Here, the project manual included or incorporated all of the documents associated with
constructing the facility and with bidding on the construction project, which we shall refer to
collectively as the bid documents or bid package. The bid package was comprised of over 1,000
pages in materials. The bid documents included an American Institute of Architects (AIA)
owner-contractor agreement, referred to as AIA-A101, and a contract of general conditions
governing the construction project, referred to as AIA-A201. A “bid form” was also included in
the bid package. The bid form provided:
The undersigned, having become thoroughly familiar with the terms and
conditions of the proposed [bid documents] and with local conditions affecting
the performance and costs of the work at the place where the work is to be
completed, and having fully inspected the site in all particulars, hereby proposes
and agrees to fully perform the work within the time stated and in strict
accordance with the proposed [bid documents], including furnishing any and all
labor and materials, specified allowances, and to do all of the work required to
construct and complete said work in accordance with the [bid documents], for the
following sum of money:
By submitting a bid, plaintiff was effectively agreeing to abide by all of the bid
documents, including contracts AIA-A101 and AIA-A201 (hereinafter “construction contracts”),
should its bid be accepted. The bid form further provided that upon acceptance of a bid and
communication of the acceptance to the winning contractor, the contractor agreed to execute and
deliver the bid documents, and thus the included construction contracts, to defendant in
accordance with the bid as accepted, along with various bonds and proof of insurance.
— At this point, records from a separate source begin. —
theorem witness_FabricReceivers :
    let mem : Mem := { canopy := [(canKey 0 0x40 31, heldLine)] }
    let read := fromFive 1 0x3FFFFFF00 256
    let write := fromFive 3 0x3FFFFFF80 128 (zeros 128)
    let add := fromFive 5 (0x40 * 128 + 124) 4 [1, 0, 0, 0]
    let signal : Packet := { fromFive 7 0 0 with pegAddr := 0x40 * 128 + 120, pegAmt := 1 }
    let fin (cls : BitVec 4) (cnt : Nat) : Packet := { fromFive cls 0x2000 0 with finCnt := cnt }
    let toSpad := fromFive 3 spadBase 64 (zeros 64)
    let full := (received toSpad).modCore 0 fun k => { k with bankAt := [(0, on.time)] }
    ((full.port 0).rxq = [toSpad] ∧ toSpad.dst.toNat = full.ownId ∧ full.offFabric = false
      ∧ (full.claim 1000 (full.packetUnits toSpad)).2 = false ∧ (full.core 0).testing = false)
    ∧ arrives toSpad = true
    ∧ (arrives read = true ∧ (received read).repairsFor 0x3FFFFFF00 256 = [] ∧ (received read).mem.symErr = []
      ∧ (received read).cores = [])
    ∧ (arrives write = true ∧ write.state.getLsbD 1 = false ∧ write.payload.length = write.len
      ∧ write.addr % 128 + write.len ≤ 128 ∧ write.addr + write.len ≤ 0x400000000
      ∧ (received write).quarantined (write.addr / 128) = false)
    ∧ (arrives add mem = true ∧ (received add mem).canFind (add.addr / 128) = some (canKey 0 0x40 31)
      ∧ lookup? (received add mem).mem.canopy (canKey 0 0x40 31) = some heldLine
      ∧ (received add mem).quarantined (add.addr / 128) = false ∧ add.state.getLsbD 1 = false)
    ∧ (arrives signal mem = true ∧ (received signal mem).canFind (signal.pegAddr / 128) = some (canKey 0 0x40 31)
      ∧ (received signal mem).quarantined (signal.pegAddr / 128) = false ∧ signal.pegAddr < 0x400000000)
    ∧ (received read).cores = []
    ∧ (∀ cls ∈ [4, 6], ∀ cnt ∈ [0, 1], arrives (fin cls cnt) = true ∧ (received (fin cls cnt)).fab.tracks = []
      ∧ 0 < (received (fin cls cnt)).payerQuads ((received (fin cls cnt)).ownerOfAddr 0x2000)
      ∧ (fin cls cnt).attach = false) := by
  refine ⟨by decide +kernel, by decide +kernel, by decide +kernel, by decide +kernel, by decide +kernel, by decide +kernel, by decide +kernel, by decide +kernel⟩

/-- A request to device 5 that waits for its reply. -/
def asked (r : Req) : Req := { r with addr := 5 * 2 ^ 44, dev := some 5, queued := true, pitch := some 0 }

theorem witness_FabricReceivers_replies :
    let r := asked { kind := .read, addr := 0, org := .descRead 4 0, len := 32 }
    let w := { asked { kind := .write [] [], addr := 0, org := .desc 4 } with acks := 1 }
    let reply := fromFive 2 0 32 (zeros 32)
    let ack (state : Byte) : Packet := { fromFive 8 0 0 with state := state }
    ((received reply { reqs := [(65535, r)] }).mem.reqs = [(65535, r)] ∧ (65535 : Nat) % 65536 = reply.tag.toNat
      ∧ r.dev = some reply.src.toNat ∧ r.queued = true ∧ r.st = 0 ∧ r.status = 0 ∧ r.orphan = false
      ∧ reply.state = 0 ∧ reply.poison = 0 ∧ reply.payload.length = r.len
      ∧ (received reply { reqs := [(65535, r)] }).offFabric = false)
    ∧ (w.acks = 1 ∧ w.dev = some (ack 0).src.toNat ∧ w.queued = true ∧ w.st = 0
      ∧ ((received (ack 2) { reqs := [(65535, w)] }).port 0).rxq = [ack 2]) := by
  decide +kernel

/-- An idle flit, and a data flit with an all-zero BODY. -/
def idleFlit (ok : Bool) : Flit :=
  { ok := ok, corrected := 0, seq := 0, kind := 1, ack := 0, nak := false, creditVc := 0, credit := 0, enc := false
    keyIdx := false, body := zeros 244, tag := [], crc := 0 }
def dataFlit (seq : BitVec 12) : Flit :=
  let f := { idleFlit true with seq := seq, kind := 0 }
  { f with crc := crc32 (flitBytes f) }

/-- A check field does not stand among the bytes that it covers. -/
theorem flitBytes_crc (f : Flit) (c : W32) : flitBytes { f with crc := c } = flitBytes f := rfl

theorem dataFlit_crc (seq : BitVec 12) : (dataFlit seq).crc = crc32 (flitBytes (dataFlit seq)) := by
  rw [dataFlit, flitBytes_crc]

theorem witness_FlitsAndPorts_flits :
    let d := linked planned
    let expect (q : Port) : BitVec 12 := if q.rxAny then q.rxSeq + 1 else 0
    let wrapped : Port := { st := 1, rxAny := true, rxSeq := 0xFFF }
    (d.portUp 0 = true ∧ (idleFlit false).ok = false)
    ∧ (∀ seq, (dataFlit seq).crc = crc32 (flitBytes (dataFlit seq)))
    ∧ (d.port 0).keyCtlBit 4 = false ∧ (dataFlit 0).seq = expect (d.port 0) ∧ (dataFlit 0xFFF).seq ≠ expect (d.port 0)
    ∧ (dataFlit 0).seq = expect wrapped := by
  refine ⟨by decide, dataFlit_crc, by decide, rfl, by decide, rfl⟩

/-- Port 0 UP with these fields. -/
def atPort (f : Port → Port) : Dev := linked planned (f { st := 1, partner := 5, partnerValid := true })

theorem witness_FlitsAndPorts_sending :
    let p : Packet := { blankPacket with cls := 3, dst := 5, src := 1, len := 204, payload := zeros 204 }
    let d := atPort fun q => { q with txq := [(0, [p])] }
    let idle := atPort id
    (d.portUp 0 = true ∧ (d.port 0).resend = [] ∧ (d.port 0).retry.length < 1024 ∧ (d.port 0).keyCtlBit 3 = false
      ∧ d.slotOwner 0 (d.port 0).frameSlot = some 0 ∧ tget [] (d.port 0).txq 0 = [p] ∧ tget [] (d.port 0).txPart 0 = []
      ∧ packetCredits p ≤ tget 512 (d.port 0).credit (packetVc (d.leaving 0 p))
        ∧ (packetBytes (d.leaving 0 p)).length ≤ 244)
    ∧ (idle.portUp 0 = true ∧ (idle.port 0).resend = [] ∧ (idle.port 0).retry.length < 1024
      ∧ (idle.port 0).keyCtlBit 3 = false ∧ (idle.port 0).txq = []) := by
  decide +kernel

theorem witness_FlitsAndPorts_transit :
    let p (hops : Nat) : Packet := { blankPacket with cls := 1, dst := 5, src := 9, hops := hops }
    ∀ hops ∈ [0, 31, 32], ((received (p hops)).port 0).rxq = [p hops] ∧ (received (p hops)).offFabric = false
      ∧ (p hops).dst.toNat ≠ (received (p hops)).ownId ∧ (received (p hops)).mem.reqs = []
      ∧ (received (p hops)).route (p hops).dst.toNat = .port 0 := by
  decide +kernel

theorem witness_FlitsAndPorts_training :
    let silent := atPort fun q => { q with lastFlitAt := on.time - ccUs 10 }
    let training := atPort fun q => { q with st := 2 }
    let good : TrainResult := { partner := some 5, rxFail := 0x100, txFail := 1, lastSeq := none }
    let dead := atPort fun q => { q with st := 4, deadAt := on.time - ccUs 1000000 }
    let r := { asked { kind := .read, addr := 0, org := .load 0 2 } with queued := false, retryAt := some on.time }
    let again := linked { planned with mem := { reqs := [(65535, r)] } }
    (silent.portUp 0 = true ∧ (silent.port 0).txq = [] ∧ (silent.port 0).inFlight = [] ∧ (silent.port 0).doubt = []
      ∧ silent.mem.reqs = [] ∧ (silent.port 0).lastFlitAt + ccUs 10 ≤ silent.time)
    ∧ (training.portRetrain 0 = true ∧ (training.port 0).doubt = [] ∧ (training.port 0).txq = [] ∧ training.mem.reqs = []
      ∧ lanesOk good.rxFail = true ∧ lanesOk good.txFail = true ∧ good.partner = some (training.port 0).partner
      ∧ good.lastSeq = none ∧ (training.port 0).noPartner = false ∧ lanesOk 0x101 = false
      ∧ (training.port 0).partnerValid = true
        ∧ ({ good with partner := some 6 } : TrainResult).partner ≠ some (training.port 0).partner)
    ∧ (again.mem.reqs = [(65535, r)] ∧ r.retryAt = some on.time ∧ on.time ≤ again.time ∧ r.st = 0 ∧ r.kind = .read
      ∧ r.dev = some 5 ∧ again.unreachable 5 = false ∧ again.route 5 = .port 0 ∧ r.pitch = some 0
      ∧ planShare again.pl 0 0 ≠ 0)
    ∧ ((dead.port 0).st = 4 ∧ (dead.port 0).deadAt + ccUs 1000000 ≤ dead.time) := by
  decide +kernel
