-- ==== Sys2Proof/Syntax.lean ====
section
/-! DEFINITION. Syntax.lean: the commands of the device. Operands named `m` are the master code that writes or reads
(R147), `c` an engine (16 is the Supervisor), `k` a context, `v` the word written, `a` an internal address. -/

namespace Sys2Proof
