-- ==== Sys2Proof/Decode.lean ====
section
/-! DEFINITION. Decode.lean: no row of spec/opcode_table.json gives bits, so no word spells a command. -/

namespace Sys2Proof

/-- The command that a word spells by the table's bits: none, since the table gives no row any bits. -/
def decodeTableWord (nbits w : Nat) : Option Instr :=
  let _ := nbits
  let _ := w
  none

end Sys2Proof
end

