-- ==== Sys2Proof/Machine/Bits.lean ====
section
/-! DEFINITION. Machine/Bits.lean: fields of words, bytes and byte order, sign extension, CRC-32C. -/

namespace Sys2Proof.Machine

/-- Bits hi..lo of a number. -/
def nfld (v hi lo : Nat) : Nat := (v >>> lo) % 2 ^ (hi + 1 - lo)

/-- Field hi:lo of a word. -/
def fld (w : Word) (hi lo : Nat) : Nat := nfld w.toNat hi lo

/-- Bit i of a word. -/
def bit (w : Word) (i : Nat) : Bool := w.toNat.testBit i

/-- A word with field hi:lo replaced by v. -/
def setFld (w : Word) (hi lo v : Nat) : Word :=
  let m := BitVec.ofNat 32 ((2 ^ (hi + 1 - lo) - 1) <<< lo)
  (w &&& ~~~m) ||| (BitVec.ofNat 32 (v <<< lo) &&& m)

/-- A word with bit i set or cleared. -/
def setBit (w : Word) (i : Nat) (b : Bool) : Word := setFld w i i b.toNat

/-- A word from a number. -/
def word (n : Nat) : Word := BitVec.ofNat 32 n

/-- The word of one field. -/
def atBit (v lo : Nat) : Nat := v <<< lo

/-- Two's complement value of the low n bits of v. -/
def signed (n v : Nat) : Int :=
  let m := v % 2 ^ n
  if m < 2 ^ (n - 1) then (m : Int) else (m : Int) - (2 ^ n : Nat)

/-- The low n bits of an integer. -/
def wrapInt (n : Nat) (i : Int) : Nat := (i % ((2 ^ n : Nat) : Int)).toNat

/-- Number of bytes bs, little-endian. -/
def leNat : List Byte → Nat
  | [] => 0
  | b :: bs => b.toNat + 256 * leNat bs

/-- The n low bytes of v, least significant first. -/
def leBytes : Nat → Nat → List Byte
  | 0, _ => []
  | n + 1, v => BitVec.ofNat 8 v :: leBytes n (v / 256)

/-- Number of bytes bs, big-endian. -/
def beNat (bs : List Byte) : Nat := leNat bs.reverse

/-- Bytes i .. i + n - 1 of a list, 0 where it ends. -/
def slice (bs : List Byte) (i n : Nat) : List Byte :=
  let t := (bs.drop i).take n
  t ++ List.replicate (n - t.length) 0

/-- Saturating increment at m. -/
def satInc (m v : Nat) : Nat := if v < m then v + 1 else m

/-- One bit of a reflected CRC-32C (R117). -/
def crcBit (c : Nat) : Nat := if c % 2 = 1 then (c / 2) ^^^ 0x82F63B78 else c / 2

/-- One byte of a reflected CRC-32C. -/
def crcByte (c : Nat) (b : Byte) : Nat :=
  (List.range 8).foldl (fun x _ => crcBit x) (c ^^^ b.toNat)

/-- Running CRC-32C over bytes, register form (initial value 0xFFFF_FFFF, no final XOR). -/
def crcFold (c : Nat) (bs : List Byte) : Nat := bs.foldl crcByte c

/-- One bit of the reflected CRC-32 of IEEE 802.3. -/
def fcsBit (c : Nat) : Nat := if c % 2 = 1 then (c / 2) ^^^ 0xEDB88320 else c / 2

/-- The frame check sequence of an Ethernet frame (R345; IEEE 802.3): CRC-32 with initial value and final XOR
0xFFFF_FFFF. -/
def crc32 (bs : List Byte) : Nat :=
  bs.foldl (fun c b => (List.range 8).foldl (fun x _ => fcsBit x) (c ^^^ b.toNat)) 0xFFFFFFFF ^^^ 0xFFFFFFFF

/-- CRC-32C of R117: initial value and final XOR 0xFFFF_FFFF, bit-reflected. -/
def crc32c (bs : List Byte) : Nat := crcFold 0xFFFFFFFF bs ^^^ 0xFFFFFFFF

/-- The n low bits of v in reverse order. -/
def revBits : Nat → Nat → Nat
  | 0, _ => 0
  | n + 1, v => (v % 2) * 2 ^ n + revBits n (v / 2)

/-- Hexadecimal digit (R78). -/
def hexDigit (n : Nat) : Char :=
  if n < 10 then Char.ofNat (48 + n) else Char.ofNat (55 + n)

/-- n hexadecimal digits of v. -/
def hexStr : Nat → Nat → String
  | 0, _ => ""
  | n + 1, v => hexStr n (v / 16) ++ (hexDigit (v % 16)).toString

/-- Value of a hexadecimal digit in either case. -/
def hexVal (c : Char) : Option Nat :=
  let n := c.toNat
  if 48 ≤ n ∧ n ≤ 57 then some (n - 48)
  else if 65 ≤ n ∧ n ≤ 70 then some (n - 55)
  else if 97 ≤ n ∧ n ≤ 102 then some (n - 87)
  else none

/-- A hexadecimal number of 1 to 8 digits (R78). -/
def hexParse (cs : List Char) : Option Nat :=
  if cs.length = 0 ∨ 8 < cs.length then none
  else cs.foldl (fun a c => match a, hexVal c with
    | some x, some v => some (16 * x + v)
    | _, _ => none) (some 0)

/-- The numbers i < n with p i, as a mask. -/
def maskOf (n : Nat) (p : Nat → Bool) : Nat :=
  (List.range n).foldl (fun m i => if p i then m + 2 ^ i else m) 0

/-- How many i < n have p i. -/
def countOf (n : Nat) (p : Nat → Bool) : Nat := ((List.range n).filter p).length

/-- A list with the elements of p removed. -/
def dropIf {α : Type} (p : α → Bool) (l : List α) : List α := l.filter fun x => !p x

/-- Replace element i of a list. -/
def setAt {α : Type} (l : List α) (i : Nat) (x : α) : List α := l.set i x

end Sys2Proof.Machine
end

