-- ==== Sys2Proof/Config.lean ====
section
/-! DEFINITION. Config.lean: what the spec names and gives no value for. Every constant is opaque: no proof can see a
value of it, and a statement that mentions one holds for every value (notes/assumptions/1.md). -/

namespace Sys2Proof.Config

/-- A free value: what the spec leaves open, applied to the plain counter `Dev.free` that each use advances. -/
opaque freeValue : Nat → Word

/-- The rounding of a quotient a / b that the spec leaves open (R312, R314): does one that is not whole round up? -/
opaque roundUp : Int → Int → Bool

/-- SHA-384 (FIPS 180-4, named by R41, R63, R64, R72; the spec states no table of it), byte 0 of the hash in the low
bits. -/
opaque sha384 : List Byte → BitVec 384

/-- ECDSA P-384 verification (R63): digest, key X and Y, then r and s, as big-endian bytes. -/
opaque ecdsaVerify : BitVec 384 → List Byte → List Byte → Bool

/-- AES-256-GCM tag check (R61): key, IV, associated data, ciphertext, tag. -/
opaque gcmTagOk : BitVec 256 → List Byte → List Byte → List Byte → List Byte → Bool

/-- AES-256-GCM (R61): byte i of the plaintext of a ciphertext under key and IV. -/
opaque gcmPlainByte : BitVec 256 → List Byte → List Byte → Nat → Byte

/-- Contents of the boot ROM (R124). -/
opaque romByte : Nat → Byte

/-- ROM version of the DIAG reply to ID (R78). -/
opaque romVersion : Word

/-- SHA-384 hash of the vendor key in the boot ROM (R493). -/
opaque vendorKeyHash : BitVec 384

/-- The on-die random source of R493: the nonce of draw n. -/
opaque nonce : Nat → BitVec 256

/-- A dword of PCI Express configuration space that the spec gives no value for (R501, R502), by number and last value
written. -/
opaque pcieCfg : Nat → Word → Word

/-- Where the byte boundaries of the transmit line of an Ethernet port lie at a speed (R272), in 0.1 ns. -/
opaque byteGrid : Nat → Nat → Nat

/-- A unit state word whose layout no unit chapter gives (R101), by register block. -/
opaque unitState : Nat → Nat → Word

end Sys2Proof.Config
end

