-- ==== Sys2Proof/Machine/State.lean ====
section
/-! DEFINITION. Machine/State.lean: everything the spec gives the device, as plain data, and the state right after
reset. The home of a register's bits is `Dev.regs`, keyed by internal address (Machine/RegMap.lean gives each
register's reset value); what the registers do not show stands in the structures below. Time is counted in CORE cycles
(`Dev.now`). -/

namespace Sys2Proof.Machine

/-- No command of this block stops the machine with a fault: every outcome the spec states is a next state (R9). -/
inductive Fault where
  deriving DecidableEq, Repr

/-- Why a command has no meaning. -/
inductive Refusal where
  /-- Raised by an arm of `exec` that has no meaning yet. Safe: nothing is claimed of the command. -/
  | notModelled (mnemonic : String)
  deriving DecidableEq, Repr

/-- Where the device stands as a whole (R41, R75, R91). -/
inductive Mode where
  | startup | service | twilight | retain | off
  deriving DecidableEq, Repr

/-- The start-up phase that is due next (R41). -/
inductive BootStep where
  | pll | mbist | lbist | fuses | flash | image | signature | apply | done | escalated
  deriving DecidableEq, Repr

/-- States of a context (R150). -/
inductive CtxState where
  | disabled | ready | running | blocked | halted
  deriving DecidableEq, Repr

/-- An outstanding store (R160): the bytes it writes, its place in the engine's issue order, and what R28, R166 and
R32 need of the context that issued it: the cycle number, SR.DET, the flow served and whether that flow is parallel. -/
structure Store where
  addr : Nat
  data : List Byte
  seq : Nat
  cycle : Word
  det : Bool
  flow : Option Nat
  par : Bool
  deriving DecidableEq, Repr

/-- What a blocked context waits for (R153), with what it needs to finish: `post` lists the base registers that the
instruction updates with their new values, `seq` the engine's store order at its issue (R137). -/
inductive Wait where
  | none
  | load (dst size : Nat) (sext : Bool) (addr : Nat) (post : List (Nat × Word)) (seq : Nat)
  | block (loc sh : Nat) (post : List (Nat × Word)) (seq : Nat)
  | storeRoom (st : Store) (post : List (Nat × Word))
  | division (d : Nat) (q r sr : Word)
  | divider (d : Nat) (q r sr : Word)
  | get (d : Nat)
  | wfe (d mask : Nat)
  | mbTest (d n : Nat) (full : Bool)
  | timeBase (j : Nat) (target : DWord)
  deriving DecidableEq, Repr

/-- The registers and the state of one context (R149-R158); `brk` is the code of the BRK that holds it for the debugger
(R206). -/
structure Ctx where
  state : CtxState
  a : Tab Word
  d : Tab Word
  ac0 : Acc
  ac1 : Acc
  pc : Word
  lr : Word
  epc : Word
  esr : Word
  ebad : Word
  ring : Word
  sr : Word
  icyc : Word
  btl : Word
  bth : Word
  pend : Nat
  slot : Option (Nat × Nat)
  rfe : Bool
  wait : Wait
  woken : Option Nat
  stores : List Store
  freeSince : Nat
  hold : Bool
  brk : BitVec 10
  deriving DecidableEq, Repr

/-- One engine: the context that issued last, when the quantum and the watchdog period began, the divider's user, the
next place in the issue order of its accesses, and the counts of the statistics window (R152, R154, R160, R164, R190, R238). -/
structure Core where
  last : Nat
  quantumStart : Nat
  wdogStart : Nat
  divBusy : Option Nat
  storeSeq : Nat
  issued : Nat
  assigns : Nat
  waitSum : Nat
  waitMax : Nat
  maxDepth : Nat
  deriving DecidableEq, Repr

/-- A work item (R216, R226). `entry` is its pool entry; `bts` is TB_0 at the boundary of its cycle; `fseq` counts the flow's
items without a wrap, as R220 orders them, where the descriptor shows 16 bits of it; `src0` is the source that raised it, before
any forward; `link` names a posting store; `ready` is the CORE cycle in which it became ready (R221) and `rank` the event. -/
structure Item where
  src : Nat
  flow : Nat
  icyc : Word
  bts : DWord
  fseq : Nat
  epoch : Nat
  arg : Nat
  token : Bool
  entry : Nat
  hops : Nat
  headLen : Nat
  len : Nat
  buf : Word
  ts : DWord
  head : List Byte
  ready : Nat
  rank : Nat
  src0 : Nat
  link : Nat
  deriving DecidableEq, Repr

/-- Where an item in service stands: with its context, ended by DONE and waiting for stores or for its turn, or
revoked and waiting for stores (R229, R232). -/
inductive SvcState where
  | serving | done (act target : Nat) | revoked
  deriving DecidableEq, Repr

/-- An item in service (R220). `bound`: the engine's store order at DONE or revocation, before which the context's stores
must have completed (R229, R232). `ended`: the CORE cycle of its DONE. `frozen`: CORE cycles of DOZE since its assignment, for
which its timeout stood still (R234). -/
structure InSvc where
  item : Item
  core : Nat
  ctx : Nat
  taken : Bool
  prefetched : Bool
  assigned : Nat
  state : SvcState
  bound : Nat
  ended : Nat
  frozen : Nat
  deriving DecidableEq, Repr

/-- An entry of the orphan queue (R233). -/
structure Orphan where
  reason : Nat
  core : Nat
  ctx : Nat
  token : Bool
  item : Nat
  deriving DecidableEq, Repr

/-- Dispatch (R216-R238); `assignedAt` is one more than the CORE cycle of its last assignment (R222). -/
structure Dsp where
  arrival : List Item
  waiting : List Item
  ready : List Item
  insvc : List InSvc
  orphans : List Orphan
  orphaned : List Item
  used : List Nat
  fseq : Tab Nat
  drops : Tab Word
  winStart : Nat
  seq : Nat
  assignedAt : Nat
  deriving DecidableEq, Repr

/-- A lock's owner (R248): master code and context. -/
structure Owner where
  master : Nat
  ctx : Nat
  deriving DecidableEq, Repr

/-- A step command latched by a time base (R258): the operation, its operands and when it takes effect. -/
structure StepCmd where
  op : Nat
  sec : Nat
  ns : Nat
  ofs : Int
  due : Nat
  deriving DecidableEq, Repr

/-- A time base (R252, R257, R258). The fraction counts 2^-32 ns; the slew remainder counts the same unit; `step` holds
the step commands that have not taken effect, oldest first. -/
structure TimeBase where
  sec : Nat
  ns : Nat
  frac : Nat
  epoch : Nat
  slew : Int
  step : List StepCmd
  deriving DecidableEq, Repr

/-- A time-stamp record (R260). -/
structure Stamp where
  w0 : Word
  w1 : Word
  w2 : Word
  w3 : Word
  deriving DecidableEq, Repr

/-- A compare trigger beyond its registers (R267-R271): the loaded target, a TGT_L that waits for its TGT_H, and
whether the trigger skips periods that are past, and one more than the CORE cycle of its last firing. -/
structure Trig where
  target : DWord
  held : Bool
  skipping : Bool
  fired : Nat
  deriving DecidableEq, Repr

/-- A step that took effect (R258): the base, its CORE cycle and the value that the base would have had in it. -/
structure TbStep where
  base : Nat
  at_ : Nat
  before : TimeBase
  deriving DecidableEq, Repr

/-- Network time. `steps` holds the steps of the bases, oldest first: a stamp of an earlier instant needs them. -/
structure Ntm where
  counting : Bool
  tb : List TimeBase
  steps : List TbStep
  trig : Tab Trig
  tsq : Tab (List Stamp)
  latch : Tab Stamp
  deriving DecidableEq, Repr

/-- The process image (R17-R31). Page p's copy of granule g is entry 16,384 p + g of `pages`. -/
structure Img where
  pages : Tab DWord
  sel : BitVec 16384
  written : BitVec 16384
  begun : Bool
  openTb : DWord
  prevTb : DWord
  openNow : Nat
  prevNow : Nat
  due : Nat
  cfg : Bool
  nondet : Bool
  unord : Bool
  late : Bool
  npw : Bool
  lateCnt : Nat
  deriving DecidableEq, Repr

/-- A deviation of one sync node in a cycle (R309), in 0.25 ns. -/
structure Dev2 where
  node : Nat
  dev : Int
  deriving DecidableEq, Repr

/-- Node states of Meridian (R316, R318). -/
inductive Node where
  | listen | dawn | backoff | integrating | active | passive | halt
  deriving DecidableEq, Repr

/-- A valid copy of a frame that has just completed (R300, R309): its channel, its deviation in 0.25 ns, the instants of its
arrival and of its end in units of 2^-32 ns, and its bytes. -/
structure RxCopy where
  ch : Nat
  dev : Int
  arr : Int
  fin : Int
  bs : List Byte
  deriving DecidableEq, Repr

/-- What one slot's reception holds in a cycle: the channels that carried a valid copy, a valid copy of this CORE cycle that is
not accepted yet, the accepted bytes, whether the copies differed, a copy that failed only its header, and whether the slot has
ended (R301, R302). -/
structure SlotRx where
  slot : Nat
  aOk : Bool
  bOk : Bool
  held : Option RxCopy
  accepted : Option (List Byte)
  dis : Bool
  hdr : Bool
  ended : Bool
  deriving DecidableEq, Repr

/-- Rack time of the best sync frame of a cycle (R314): its node, its offset in ns and, where its epoch differs, the carried time
with the instant of its arrival. -/
structure TbRef where
  node : Nat
  ofs : Int
  step : Option (TimeBase × Int)
  deriving DecidableEq, Repr

/-- A frame on a channel's transmit line (R281-R283, R328): the instant of its first bit, its bits, and the instants between which
Eclipse lets TXEN be high. -/
structure Tx where
  start : Int
  bits : List Bool
  opens : Int
  closes : Int
  deriving DecidableEq, Repr

/-- A word of Eclipse's copy of the Constellation table (R327), with a parity bit for each of its bytes. -/
structure EclWord where
  idx : Nat
  word : Word
  parity : BitVec 4
  deriving DecidableEq, Repr

/-- Meridian beyond its registers (R281-R340). Instants of the timeline (`bound`: macrotick 0 of the open cycle, `mtAt`: macrotick
`mtBase`, from which the present rate counts, `ofs`: what the open cycle is longer, `backoffEnd`) are in units of 2^-32 ns since
reset release. `opened`: a tentative cycle opened and the image's part of its boundary is due. `request` is a proposal that
waits for a boundary, `proposal` one that is carried or acknowledged; `mgr` is NEXT and CACK of the manager's sync frame
accepted in the cycle; `tbBest` is the rack time of the best sync frame of the cycle; `tx` is what each channel sends. -/
structure Mrd where
  node : Node
  listenStart : Nat
  bound : Int
  mtBase : Nat
  mtAt : Int
  opened : Bool
  ofs : Int
  request : Option Nat
  proposal : Option Nat
  cack : Bool
  confirm : Bool
  silent : Option Nat
  silentSeen : Bool
  mgr : Option (Nat × Bool)
  slots : List SlotRx
  sent : List Nat
  even : List Dev2
  devs : List Dev2
  corrected : Bool
  badPairs : Nat
  tbBest : Option TbRef
  evenOfs : Option Int
  syncSeen : Bool
  noSync : Nat
  good : Nat
  adopted : Bool
  refs : List (Nat × Word)
  mgrHash : Option (Word × Nat)
  dawnCycles : Nat
  dawnSent : Bool
  dawnBack : Bool
  backoffEnd : Int
  heard : Bool
  missed : Tab Nat
  rstReq : Option Nat
  rstn : Nat
  rstLeft : Nat
  rstSeen : Nat
  rstNow : Bool
  tx : Tab Tx
  ecl : List EclWord
  eclBound : Int
  rcBad : Bool
  deriving DecidableEq, Repr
There can
be no doubt that a contractor would be contractually obligated to perform on acceptance of a bid
and communication of the acceptance, which performance would include the formality of
executing the construction contracts. The contractor could not opt to walk away from the project
without liability.
Plaintiff submitted a bid in the amount of $6,650,000, along with the necessary bid
documents. Defendant’s governing board subsequently passed a unanimous resolution accepting
plaintiff’s bid on the project. The resolution indicated that the board had entered into an
engineering contract with an architectural firm for design services, that the firm prepared the bid
documents, that the firm reviewed the bids it found to be acceptable in general, and that the
architectural firm recommended that the board accept plaintiff’s bid, which was the low bid. The
resolution further provided that the board’s staff, after consultation with the operations
committee, recommended accepting plaintiff’s bid and awarding the project to plaintiff.
According to the resolution, funding for the project was available. Based on the information
provided to the board, the board voted “to accept the bid” from plaintiff to construct the facility.
Finally, the resolution authorized the airport director, who is defendant’s chief executive officer
(CEO) according to defendant, to execute the necessary construction contracts to carry out and
complete the project. The board’s decision was communicated and delivered to plaintiff.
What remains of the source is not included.